2024-11-06 Thread Michal Jires
Commited with suggested changes.

-

This patch disables propagation of ipcp information into partitions
where all instances of the node are marked to be inlined.

Motivation:
Incremental LTO needs stable values between compilations to be
effective.
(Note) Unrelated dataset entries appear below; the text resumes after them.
theorem execPlnMsix_kept {id : BitVec 12} {vector : Nat} {s : State} (h0 : Kept kq kn s) : OutKept kq kn (execPlnMsix id vector s) := by
  unfold execPlnMsix
  try dsimp only
  repeat' first
    | with_reducible assumption | with_reducible apply State.csrWrite_kept | with_reducible apply OutKept.next
    | with_reducible apply OutKept.fault | dsimp only [id]

theorem execPrGo_kept {id : BitVec 12} {value : Reg64} {s : State} (h0 : Kept kq kn s) : OutKept kq kn (execPrGo id value s) := by
  unfold execPrGo
  try dsimp only
  repeat' first
    | with_reducible assumption | with_reducible apply State.csrWrite_kept | with_reducible apply OutKept.next
    | with_reducible apply OutKept.fault | dsimp only [id]

theorem execPush_kept {id : BitVec 12} {s : State} (h0 : Kept kq kn s) : OutKept kq kn (execPush id s) := by
  unfold execPush
  try dsimp only
  repeat' first
    | with_reducible assumption | with_reducible apply State.csrWrite_kept | with_reducible apply OutKept.next
    | with_reducible apply OutKept.fault | dsimp only [id]

theorem execCompact_kept {id : BitVec 12} {s : State} (h0 : Kept kq kn s) : OutKept kq kn (execCompact id s) := by
  unfold execCompact
  try dsimp only
  repeat' first
    | with_reducible assumption | with_reducible apply State.csrWrite_kept | with_reducible apply OutKept.next
    | with_reducible apply OutKept.fault | dsimp only [id]

theorem execPrtEnable_kept {id : BitVec 12} {value : Reg64} {s : State} (h0 : Kept kq kn s) : OutKept kq kn (execPrtEnable id value s) := by
  unfold execPrtEnable
  try dsimp only
  repeat' first
    | with_reducible assumption | with_reducible apply State.csrWrite_kept | with_reducible apply OutKept.next
    | with_reducible apply OutKept.fault | dsimp only [id]

end Sys2Proof.Machine
end

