-- ==== Sys2Proof/Tests/Slice0.lean ====
section
/-! SUPPORT. Tests: for every statement states that meet its hypotheses, each with what its command does there, worked out by hand
from the rules; and the well-formedness checks, each with a term it refuses. -/

namespace Sys2Proof.Tests

open Sys2Proof.Machine

set_option Elab.async false

/-- What a command answers satisfies a test. -/
def runs (o : Out) (f : State → Bool) : Bool :=
  match o with
  | .next t => f t
  | _ => false

/-- A plain that is READY with shoals 0 and 1, and whose governor has the load budget of two shoals. -/
def s0 : State := { (State.reset.put F.plnGeom2_shoalMaskLo 3).put F.imgStat_state 6 with gov.limit := 8192000 }

/-- It with its core 0 changed. -/
def core0 (f : CoreState → CoreState) (s : State := s0) : State := s.modCore 0 f

/-- A register of the scalar processor. -/
def setX (r : Nat) (v : Word) (c : CoreState) : CoreState := { c with xregs := Sparse.set 0 c.xregs r v }


/-! Scalar -/
/-- Core 0 with x1 = 7, x2 = 0xFFFF_FFFE (-2), x4 = 1.5 and x5 = 0.5 in binary32. -/
def sx : State := core0 (fun c => setX 5 0x3F000000 (setX 4 0x3FC00000 (setX 2 0xFFFFFFFE (setX 1 7 c))))

/-- A command of core 0 leaves this in a register. -/
def gives (i : Instr) (r : Nat) (v : Word) (s : State := sx) : Bool :=
  s.canonical && s.executes 0 && runs (exec i s) (fun t => (t.core 0).x r == v && (t.core 0).iss.scal.isNone)
theorem test_add : (gives (.add 0 3 1 2) 3 5 && gives (.add 0 0 1 2) 0 0 : Bool) = true := by decide +kernel

theorem test_sub : (gives (.sub 0 1 1 2) 1 9 : Bool) = true := by decide +kernel

theorem test_logic : (gives (.and 0 3 1 2) 3 6 && gives (.or 0 3 1 2) 3 0xFFFFFFFF &&
  gives (.xor 0 3 1 2) 3 0xFFFFFFF9 : Bool) = true := by decide +kernel

theorem test_shifts : (gives (.sll 0 3 1 2) 3 (7 <<< 30) && gives (.srl 0 3 2 1) 3 0x1FFFFFF &&
  gives (.sra 0 3 2 1) 3 0xFFFFFFFF : Bool) = true := by decide +kernel

theorem test_compares : (gives (.slt 0 3 2 1) 3 1 && gives (.sltu 0 3 2 1) 3 0 : Bool) = true := by decide +kernel

theorem test_mul : (gives (.mul 0 3 1 2) 3 0xFFFFFFF2 && gives (.mulhu 0 3 2 2) 3 0xFFFFFFFC : Bool) = true := by decide +kernel

theorem test_immediates : (gives (.addi 0 3 1 0xFFFF) 3 6 && gives (.andi 0 3 2 0xFFF0) 3 0xFFFFFFF0 && gives (.ori 0 3 1 8) 3 15 &&
  gives (.xori 0 3 1 1) 3 6 : Bool) = true := by decide +kernel

theorem test_immediate_shifts : (gives (.slli 0 3 1 33) 3 14 && gives (.srli 0 3 2 31) 3 1 && gives (.srai 0 3 2 31) 3 0xFFFFFFFF &&
  gives (.lui 0 3 0xABCD) 3 0xABCD0000 : Bool) = true := by decide +kernel

theorem test_float_compares : (gives (.feq 0 3 4 4) 3 1 && gives (.flt 0 3 5 4) 3 1 && gives (.fle 0 3 4 5) 3 0 : Bool) = true := by decide +kernel

theorem test_float_converts : (gives (.fcvtWS 0 3 4) 3 2 && gives (.fcvtSW 0 3 2) 3 0xC0000000 : Bool) = true := by decide +kernel

theorem test_floats : (gives (.fadd 0 3 4 5) 3 0x40000000 && gives (.fsub 0 3 4 5) 3 0x3F800000 && gives (.fmul 0 3 4 5) 3 0x3F400000 &&
  gives (.fdiv 0 3 4 5) 3 0x40400000 : Bool) = true := by decide +kernel

theorem test_float_choices : (gives (.fmin 0 3 4 5) 3 0x3F000000 && gives (.fmax 0 3 4 5) 3 0x3FC00000 : Bool) = true := by decide +kernel

theorem test_divu : (gives (.divu 0 3 2 1) 3 0x24924924 && gives (.remu 0 3 2 1) 3 2 : Bool) = true := by decide +kernel

/-! Memory, control and sync slot -/
/-- COVE_CFG of an enabled cove of `slots` slots of 64 * 2^size bytes at `base`, with other bits added. -/
def coveCfg (base size slots : Nat) (more : Nat := 0) : Reg64 := BitVec.ofNat 64 (2 ^ 63 + more + slots * 2 ^ 32 + size * 2 ^ 25 + base)

/-- Core with a cove. -/
def withCove (n base size slots tagBase : Nat) (c : CoreState) (more : Nat := 0) : CoreState :=
  (c.setReg (F.coveCfg_enable.addr n) (coveCfg base size slots more)).setReg (F.coveAux_wm.addr n) (BitVec.ofNat 64 tagBase)

/-- Code in cove 0, two slots of 64 bytes at 0. -/
def cs : State := core0 (fun c => { withCove 0 0 0 2 0 c with basin := [(12, 1)], iss := { c.iss with curOff := 8, off := 12, curLen := 1, tag := 5 } }) sx

/-- The core's fault record is as R218 says. -/
def faults (i : Instr) (cls unit : Nat) (s : State := sx) : Bool :=
  s.canonical && s.executes 0 && (s.core 0).faultOpen && runs (exec i s) (fun t =>
    (t.core 0).flag F.corCtl_faulted && (t.core 0).get F.corFault_class == cls && (t.core 0).get F.corFault_unit == unit &&
    (t.core 0).get F.corFault_tag == (s.core 0).iss.tag.toNat && !(t.core 0).iss.running && (t.core 0).iss.stopping)

/-- Core 0 after a command. -/
def core0After (i : Instr) (s : State) (f : CoreState → Bool) : Bool :=
  s.canonical && s.executes 0 && runs (exec i s) (fun t => f (t.core 0))

/-- A store of four bytes at 0x14 of the scalar store, and eight bytes of the basin at 0x1000. -/
def ms : State := core0 (fun c => { c with sstore := Bytes.write 0 [] 0x14 [1, 2, 3, 4], basin := Bytes.write 0 [] 0x1000 [9, 0, 0, 0, 8, 0, 0, 0] })
  (core0 (fun c => setX 7 0xFFFC (setX 6 0x1000 c)) sx)

/-- An accumulate window of binary32 over 64 bytes at 0x1000. -/
def msWin : State := core0 (fun c => { c with accWin := [⟨3, 0x1000, 64, false, false, 0⟩] }) ms
theorem test_divide_by_zero : (faults (.divu 0 3 1 0) clsTrap 1 && faults (.remu 0 3 1 0) clsTrap 1 : Bool) = true := by decide +kernel

theorem test_lw : (gives (.lw 0 3 0 0x14) 3 0x04030201 ms : Bool) = true := by decide +kernel

theorem test_sw : (core0After (.sw 0 1 7 0) ms (fun c => Bytes.read 0 c.sstore 0xFFFC 4 == [7, 0, 0, 0] &&
  Bytes.read 0 c.sstore 0x14 4 == [1, 2, 3, 4]) : Bool) = true := by decide +kernel

theorem test_lw_outside : (faults (.lw 0 3 0 0x16) clsBounds 1 ms && faults (.sw 0 1 7 4) clsBounds 1 ms : Bool) = true := by decide +kernel

theorem test_bld : (let c := ms.core 0
  !c.sclForeign (ms.carve 0) (c.sclBasin 6 0) && (c.slotsOf [0x1000]).all (c.readPasses c.iss.expect) && !c.poisoned 0x1000 &&
    (c.errorsIn 0x1000).isEmpty && ms.banksFree 0 4 &&
  gives (.bld 0 8 6 0) 8 9 ms && gives (.bld 0 8 6 0) 9 8 ms &&
    runs (exec (.bld 0 8 6 0) ms) (fun t => t.gov.cur == ms.gov.cur + 4) : Bool) = true := by decide +kernel

theorem test_bst : (let c := ms.core 0
  !c.sclForeign (ms.carve 0) (c.sclBasin 6 1) &&
  (c.slotsOf [0x1000]).all (fun x => !ms.inWindow 0 x && c.writePasses (noProducer c.iss.count) x) && !c.shadowHolds [0x1000] &&
  !c.poisoned 0x1000 && (c.errorsIn 0x1000).isEmpty && (c.adding .sclWrite (some c.iss.count) 0x1008).isNone &&
  ms.banksFree 0 (c.writeCharge .sclWrite (some c.iss.count) [⟨0x1008, natBytes 8 0⟩]) &&
  core0After (.bst 0 4 6 1) ms (fun d => d.peek 0x1008 8 == [0, 0, 0xC0, 0x3F, 0, 0, 0, 0x3F] &&
    d.peek 0x1000 8 == c.peek 0x1000 8) : Bool) = true := by decide +kernel

theorem test_bst_accumulates : ((msWin.core 0).windowAt 0x1008 == some ⟨3, 0x1000, 64, false, false, 0⟩ && (msWin.core 0).adding .sclWrite (some (msWin.core 0).iss.count) 0x1008 == some ⟨3, 0x1000, 64, false, false, 0⟩ &&
  core0After (.bst 0 4 6 1) (core0 (fun c => { c with basin := Bytes.write 0 c.basin 0x1008 [0, 0, 0, 0x3F, 0, 0, 0, 0] }) msWin)
    (fun d => d.peek 0x1008 8 == [0, 0, 0, 0x40, 0, 0, 0, 0x3F]) : Bool) = true := by decide +kernel

theorem test_beq : (core0After (.beq 0 1 1 0xFFFE) cs (fun c => c.iss.off == 0 && c.get F.corSclStat_taken == 1 && c.iss.scal.isNone) &&
  core0After (.beq 0 1 2 0xFFFE) cs (fun c => c == { (cs.core 0) with iss := { (cs.core 0).iss with scal := none } }) : Bool) = true := by decide +kernel

theorem test_bne : (core0After (.bne 0 1 2 2) cs (fun c => c.iss.off == 16) &&
  core0After (.bne 0 1 1 2) cs (fun c => c.iss.off == 12) : Bool) = true := by decide +kernel

theorem test_blt : (core0After (.blt 0 2 1 2) cs (fun c => c.iss.off == 16) &&
  core0After (.blt 0 1 2 2) cs (fun c => c.iss.off == 12) : Bool) = true := by decide +kernel

theorem test_bge : (core0After (.bge 0 1 2 2) cs (fun c => c.iss.off == 16) &&
  core0After (.bge 0 2 1 2) cs (fun c => c.iss.off == 12) : Bool) = true := by decide +kernel

theorem test_bltu : (core0After (.bltu 0 1 2 2) cs (fun c => c.iss.off == 16) &&
  core0After (.bltu 0 2 1 2) cs (fun c => c.iss.off == 12) : Bool) = true := by decide +kernel

theorem test_bgeu : (core0After (.bgeu 0 2 1 2) cs (fun c => c.iss.off == 16) &&
  core0After (.bgeu 0 1 2 2) cs (fun c => c.iss.off == 12) : Bool) = true := by decide +kernel

theorem test_branch_outside : (faults (.beq 0 1 1 30) clsBounds 1 cs && faults (.beq 0 1 1 0xFFFD) clsBounds 1 cs : Bool) = true := by decide +kernel

theorem test_jal : (core0After (.jal 0 3 31) cs (fun c => c.iss.off == 124 && c.x 3 == 12 && c.get F.corSclStat_taken == 1) &&
  faults (.jal 0 3 32) clsBounds 1 cs : Bool) = true := by decide +kernel

theorem test_jalr : (core0After (.jalr 0 1 1 0xFFFF) (core0 (setX 1 8) cs) (fun c => c.iss.off == 4 && c.x 1 == 12) &&
  faults (.jalr 0 3 1 0) clsBounds 1 cs : Bool) = true := by decide +kernel

theorem test_tide : (gives (.tide 0 8) 8 0x89ABCDEF { sx with now := 0x0123456789ABCDEF } &&
  gives (.tide 0 8) 9 0x01234567 { sx with now := 0x0123456789ABCDEF } : Bool) = true := by decide +kernel

theorem test_tide_odd : (faults (.tide 0 7) clsDecode 1 : Bool) = true := by decide +kernel

theorem test_trap : (faults (.trap 0 0xBEEF) clsTrap 1 cs && core0After (.trap 0 0xBEEF) cs (fun c => c.get F.dbgFaultAux_imm16 == 0xBEEF &&
  c.get F.corFault_wordOff == 2) : Bool) = true := by decide +kernel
This requirement fails with following example:

void heavily_used_function(int);
...
heavily_used_function(__LINE__);

Ipcp creates long list of all __LINE__ arguments, and then
propagates it with every function clone, even though for inlined
functions this information is not useful.

gcc/ChangeLog:

* ipa-prop.cc (write_ipcp_transformation_info): Disable
  uneeded value propagation.
* lto-cgraph.cc (lto_symtab_encoder_encode): Default values.
(lto_symtab_encoder_always_inlined_p): New.
(lto_set_symtab_encoder_not_always_inlined): New.
(add_node_to): Set always inlined.
* lto-streamer.h (struct lto_encoder_entry): New field.
(lto_symtab_encoder_always_inlined_p): New.
---
 gcc/ipa-prop.cc| 12 +---
 gcc/lto-cgraph.cc  | 47 +-
 gcc/lto-streamer.h | 11 +++
 3 files changed, 50 insertions(+), 20 deletions(-)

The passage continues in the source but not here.